Около
трех часов, в середине тяжелого, без видений сна он проснулся и грузно
сел на постели. Несколько минут смотрел в угол и потом, тоскливо
бормоча:
— Ах, Боже мой,
Боже мой, — накинул на плечи халат и пошел из спальни.
Его дед как-то
лет семнадцать назад проснулся ночью, походил по комнате, повторяя:
«Боже мой, Боже мой», — и умер. Андрей Иванович почему-то думал, что и
он умрет точно так же. Он проснется среди ночи, походит, тоскливо
наговаривая: «Боже мой, Боже мой», — и спокойно испустит дух.
Интересно, а
француз или англичанин, или бельгиец, или на худой конец швед — они как,
просыпаются ночью и думают о смерти?
Он открыл окно на
кухне и закурил.
Ничего не
хотелось. Хуже не бывает — когда ничего не хочется, когда просыпаешься с
ощущением, что ночь началась сто лет назад и никогда не кончится.
Бывает, в
середине веселья под действием водки и женского смеха мужчину, допустим,
сорока шести лет вдруг охватывает чувство, что он нащупал смысл жизни,
хотя, разумеется, он не сможет его выразить. А бывает наоборот, как с
Андреем Ивановичем ночью, когда он ощущает вокруг себя и в себе самом
гнетущую пустоту.
Он снял трубку,
подумал и набрал номер. После второго гудка линия сомкнулась, и сиплый
голос сказал:
— Да.
Басакин говорил
«да», когда отвечал. А когда звонил — удивленно спрашивал: «Алло?»
— Миха? — робко
произнес Андрей Иванович. — Извини, я тебя разбудил.
— Кто это?
— Это я — Андрей,
Андрей Никульников.
— Кто?
— Никульников,
Андрей.
— Андрей?
Никульников? Господи Боже. Ты знаешь, который час?
— Знаю, без
минуты три.
— Что? Ты спятил?
Три часа! Три часа, черт!
— Я подумал, что
могу позвонить.
— Иди ты на!.. В
три часа? Пошел ты в!.. Ты с катушек, что ли, съехал?
— Нет, конечно, а
может, и съехал, не знаю. Все зависит... В сущности, какая разница —
съехал, не съехал? Мы сто лет знакомы, почему я не могу позвонить?
— В три часа? В
три!
— Какая разница —
в три, в три тридцать три? Все равно я тебя разбудил.
— Да уж. И не
меня одного.
— Жену?
— Жену разбудишь,
как же! Фараона.
— Фараон — это
собака?
— Фараон — это
попугай.
— Прости,
пожалуйста.
— «Пожалуйста»!
Это вы умеете. Черт, три часа, почти утро. Вот будет междометие, если
сейчас выяснится...
— Гм. Михайла, ты
должен знать — что означает слово «аквилон»?
— Что???
— «Аквилон». Что
значит «аквилон»?
— Ты. Звонишь! В
три!! Часа!!!
— Да, звоню в три
часа узнать, что значит «аквилон».
— В три часа? В
три, Андрей! М-м-м! Черт! Это еще надо переварить. Подожди минуту. Фу. Я
сейчас. Послушай, ты в своем уме? Ты понимаешь, что ты делаешь? Мне
сорок шесть лет. Сорок шесть! У меня хронический простатит. Хронический!

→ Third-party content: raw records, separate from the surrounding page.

-- ==== Sys2Proof/Laws/State.lean ====
section
/-! SUPPORT. One lemma per field per update of the state and of an operation's work, true by rfl, so that no proof unfolds a
record update. -/

namespace Sys2Proof.Machine

/-! ## Per-core values -/

@[simp] theorem PerCore.get_core1 {α : Type} (x : PerCore α) : x.get .core1 = x.core1 := rfl
@[simp] theorem PerCore.get_core2 {α : Type} (x : PerCore α) : x.get .core2 = x.core2 := rfl

@[simp] theorem PerCore.get_set_same {α : Type} (x : PerCore α) (c : CoreId) (v : α) : (x.set c v).get c = v := by
  cases c <;> rfl

theorem PerCore.get_set_of_ne {α : Type} (x : PerCore α) {c d : CoreId} (v : α) (h : d ≠ c) :
    (x.set c v).get d = x.get d := by
  cases c <;> cases d <;> first | rfl | exact absurd rfl h

theorem PerCore.get_set {α : Type} (x : PerCore α) (c d : CoreId) (v : α) :
    (x.set c v).get d = if d = c then v else x.get d := by
  cases c <;> cases d <;> rfl

theorem PerCore.ext_get {α : Type} {x y : PerCore α} (h : ∀ c, x.get c = y.get c) : x = y := by
  obtain ⟨a, b⟩ := x
  obtain ⟨a', b'⟩ := y
  have h1 := h .core1
  have h2 := h .core2
  simp only [PerCore.get_core1, PerCore.get_core2] at h1 h2
  rw [h1, h2]

@[simp] theorem peer_ne (c : CoreId) : peer c ≠ c := by cases c <;> decide
@[simp] theorem ne_peer (c : CoreId) : c ≠ peer c := by cases c <;> decide
@[simp] theorem peer_peer (c : CoreId) : peer (peer c) = c := by cases c <;> rfl

theorem eq_or_eq_peer (c d : CoreId) : d = c ∨ d = peer c := by cases c <;> cases d <;> decide

theorem eq_peer_of_ne {c d : CoreId} (h : d ≠ c) : d = peer c := (eq_or_eq_peer c d).resolve_left h

@[simp] theorem PerCore.get_set_peer {α : Type} (x : PerCore α) (c : CoreId) (v : α) :
    (x.set c v).get (peer c) = x.get (peer c) := PerCore.get_set_of_ne x v (peer_ne c)

@[simp] theorem PerCore.get_peer_set {α : Type} (x : PerCore α) (c : CoreId) (v : α) :
    (x.set (peer c) v).get c = x.get c := PerCore.get_set_of_ne x v (ne_peer c)

/-! ## The work of an operation -/

@[simp] theorem Work.emit_caches (k : Work) (e : Event) : (k.emit e).caches = k.caches := rfl
@[simp] theorem Work.emit_events (k : Work) (e : Event) : (k.emit e).events = k.events ++ [e] := rfl
@[simp] theorem Work.emit_l1 (k : Work) (e : Event) (c : CoreId) : (k.emit e).l1 c = k.l1 c := rfl
@[simp] theorem Work.emit_l2 (k : Work) (e : Event) : (k.emit e).l2 = k.l2 := rfl
@[simp] theorem Work.withL1_events (k : Work) (c : CoreId) (K : Cache) : (k.withL1 c K).events = k.events := rfl
@[simp] theorem Work.withL1_l1_same (k : Work) (c : CoreId) (K : Cache) : (k.withL1 c K).l1 c = K :=
  PerCore.get_set_same _ _ _
@[simp] theorem Work.withL1_l1_peer (k : Work) (c : CoreId) (K : Cache) : (k.withL1 c K).l1 (peer c) = k.l1 (peer c) :=
  PerCore.get_set_peer _ _ _
@[simp] theorem Work.withL1_peer_l1 (k : Work) (c : CoreId) (K : Cache) : (k.withL1 (peer c) K).l1 c = k.l1 c :=
  PerCore.get_peer_set _ _ _
theorem Work.withL1_l1 (k : Work) (c d : CoreId) (K : Cache) : (k.withL1 c K).l1 d = if d = c then K else k.l1 d :=
  PerCore.get_set _ _ _ _
@[simp] theorem Work.withL1_l2 (k : Work) (c : CoreId) (K : Cache) : (k.withL1 c K).l2 = k.l2 := rfl
@[simp] theorem Work.withL2_events (k : Work) (K : Cache) : (k.withL2 K).events = k.events := rfl
@[simp] theorem Work.withL2_l1 (k : Work) (K : Cache) (c : CoreId) : (k.withL2 K).l1 c = k.l1 c := rfl
@[simp] theorem Work.withL2_l2 (k : Work) (K : Cache) : (k.withL2 K).l2 = K := rfl
@[simp] theorem Work.mk_l1 (cs : Caches) (evs : List Event) (c : CoreId) : (Work.mk cs evs).l1 c = cs.l1.get c := rfl
@[simp] theorem Work.mk_l2 (cs : Caches) (evs : List Event) : (Work.mk cs evs).l2 = cs.l2 := rfl
theorem Work.caches_l1 (k : Work) (c : CoreId) : k.caches.l1.get c = k.l1 c := rfl
theorem Work.caches_l2 (k : Work) : k.caches.l2 = k.l2 := rfl

/-! ## Updates of the state -/

@[simp] theorem raiseFault_cfg (info : FaultInfo) (s : State) : (raiseFault info s).cfg = s.cfg := rfl
@[simp] theorem raiseFault_streams (info : FaultInfo) (s : State) : (raiseFault info s).streams = s.streams := rfl
@[simp] theorem raiseFault_caches (info : FaultInfo) (s : State) : (raiseFault info s).caches = s.caches := rfl
@[simp] theorem raiseFault_counters (info : FaultInfo) (s : State) : (raiseFault info s).counters = s.counters := rfl
@[simp] theorem raiseFault_cur (info : FaultInfo) (s : State) : (raiseFault info s).cur = s.cur := rfl
@[simp] theorem raiseFault_slot (info : FaultInfo) (s : State) : (raiseFault info s).slot = s.slot := rfl
@[simp] theorem raiseFault_issuing (info : FaultInfo) (s : State) : (raiseFault info s).issuing = s.issuing := rfl
@[simp] theorem raiseFault_run (info : FaultInfo) (s : State) : (raiseFault info s).run = .faulted info := rfl
@[simp] theorem raiseFault_out (info : FaultInfo) (s : State) : (raiseFault info s).out = s.out := rfl

@[simp] theorem endRun_cfg (s : State) : (endRun s).cfg = s.cfg := rfl
@[simp] theorem endRun_streams (s : State) : (endRun s).streams = s.streams := rfl
@[simp] theorem endRun_caches (s : State) : (endRun s).caches = s.caches := rfl
@[simp] theorem endRun_counters (s : State) : (endRun s).counters = s.counters := rfl
@[simp] theorem endRun_cur (s : State) : (endRun s).cur = s.cur := rfl
@[simp] theorem endRun_slot (s : State) : (endRun s).slot = s.slot := rfl
@[simp] theorem endRun_issuing (s : State) : (endRun s).issuing = s.issuing := rfl
@[simp] theorem endRun_run (s : State) : (endRun s).run = .done := rfl
@[simp] theorem endRun_out (s : State) : (endRun s).out = s.out := rfl

@[simp] theorem chooseCore_cfg (c : CoreId) (n : Nat) (s : State) : (chooseCore c n s).cfg = s.cfg := rfl
@[simp] theorem chooseCore_streams (c : CoreId) (n : Nat) (s : State) : (chooseCore c n s).streams = s.streams := rfl
@[simp] theorem chooseCore_caches (c : CoreId) (n : Nat) (s : State) : (chooseCore c n s).caches = s.caches := rfl
@[simp] theorem chooseCore_counters (c : CoreId) (n : Nat) (s : State) : (chooseCore c n s).counters = s.counters := rfl
@[simp] theorem chooseCore_cur (c : CoreId) (n : Nat) (s : State) : (chooseCore c n s).cur = s.cur := rfl
@[simp] theorem chooseCore_slot (c : CoreId) (n : Nat) (s : State) : (chooseCore c n s).slot = n := rfl
@[simp] theorem chooseCore_issuing (c : CoreId) (n : Nat) (s : State) : (chooseCore c n s).issuing = c := rfl
@[simp] theorem chooseCore_run (c : CoreId) (n : Nat) (s : State) : (chooseCore c n s).run = s.run := rfl
@[simp] theorem chooseCore_out (c : CoreId) (n : Nat) (s : State) : (chooseCore c n s).out = s.out := rfl

@[simp] theorem completeRecord_cfg (c : CoreId) (k : Work) (s : State) : (completeRecord c k s).cfg = s.cfg := rfl
@[simp] theorem completeRecord_streams (c : CoreId) (k : Work) (s : State) : (completeRecord c k s).streams = s.streams := rfl
@[simp] theorem completeRecord_caches (c : CoreId) (k : Work) (s : State) : (completeRecord c k s).caches = k.caches := rfl
@[simp] theorem completeRecord_counters (c : CoreId) (k : Work) (s : State) : (completeRecord c k s).counters = countRecord s.cfg c k.events s.counters := rfl
@[simp] theorem completeRecord_cur (c : CoreId) (k : Work) (s : State) : (completeRecord c k s).cur = s.cur.set c (s.cur.get c + 1) := rfl
@[simp] theorem completeRecord_slot (c : CoreId) (k : Work) (s : State) : (completeRecord c k s).slot = s.slot := rfl
@[simp] theorem completeRecord_issuing (c : CoreId) (k : Work) (s : State) : (completeRecord c k s).issuing = s.issuing := rfl
@[simp] theorem completeRecord_run (c : CoreId) (k : Work) (s : State) : (completeRecord c k s).run = s.run := rfl
@[simp] theorem completeRecord_out (c : CoreId) (k : Work) (s : State) : (completeRecord c k s).out = 
      s.out ++ (k.events.map Output.event ++ [.snapshot (countRecord s.cfg c k.events s.counters)]) := rfl

@[simp] theorem placeNext_cfg  (s : State) (item : Item) : (placeNext s item).cfg = s.cfg := rfl
@[simp] theorem placeNext_streams  (s : State) (item : Item) : (placeNext s item).streams = s.streams.set (slotOwner s.cfg s.slot)
      (placeItem (s.stream (slotOwner s.cfg s.slot)) (s.cur.get (slotOwner s.cfg s.slot)) item) := rfl
@[simp] theorem placeNext_caches  (s : State) (item : Item) : (placeNext s item).caches = s.caches := rfl
@[simp] theorem placeNext_counters  (s : State) (item : Item) : (placeNext s item).counters = s.counters := rfl
@[simp] theorem placeNext_cur  (s : State) (item : Item) : (placeNext s item).cur = s.cur := rfl
@[simp] theorem placeNext_slot  (s : State) (item : Item) : (placeNext s item).slot = s.slot := rfl
@[simp] theorem placeNext_issuing  (s : State) (item : Item) : (placeNext s item).issuing = s.issuing := rfl
@[simp] theorem placeNext_run  (s : State) (item : Item) : (placeNext s item).run = .running := rfl
@[simp] theorem placeNext_out  (s : State) (item : Item) : (placeNext s item).out = s.out := rfl

@[simp] theorem State.stream_core1 (s : State) : s.stream .core1 = s.streams.core1 := rfl
@[simp] theorem State.stream_core2 (s : State) : s.stream .core2 = s.streams.core2 := rfl
@[simp] theorem stream_chooseCore (d c : CoreId) (n : Nat) (s : State) : (chooseCore c n s).stream d = s.stream d := rfl
@[simp] theorem stream_raiseFault (d : CoreId) (info : FaultInfo) (s : State) : (raiseFault info s).stream d = s.stream d := rfl
@[simp] theorem stream_completeRecord (d c : CoreId) (k : Work) (s : State) : (completeRecord c k s).stream d = s.stream d := rfl

end Sys2Proof.Machine
end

Ты знаешь, что это такое? Мои нервы исчезли. Их стерли, их съели, их
расщепили! Я отсидел четыре года. Четыре года! Мне ломали челюсть, я
валялся в канаве с ножом в брюхе. В брюхе! Ты не представляешь себе, как
это больно! У меня третья жена, пятеро детей — один мой, остальные черт
знает чьи. Меня неделю назад из запоя вынули, за шкирку, как из болота,
и в три часа... В три часа ночи! Я заснул, впервые за последний месяц
заснул около двенадцати и спал, как младенец. Если б я мог сейчас
схватить тебя за бороду! Ты не сбрил ее?
— Нет, я ее
подстригаю, по-прежнему раз в месяц. Очень удобно, экономит массу
времени.
— О, Господи. У
меня есть партнер — скотина, животное, ниже некуда. Ну, мы там
познакомились. Ну, не важно. Представь, он пытал родного брата и на
глазах у родного брата пытал племянницу, малышку пяти лет, ради
нескольких зеленых бумажек. Понимаешь, этого человека ничем нельзя
удивить. Ничем! Он видел все. Но если я скажу ему, что мне в три часа
ночи позвонил однокурсник, которого я не видел восемь лет, чтобы
узнать...
— Девять. Тебя
судили двадцать второго сентября, девять лет и четыре месяца назад.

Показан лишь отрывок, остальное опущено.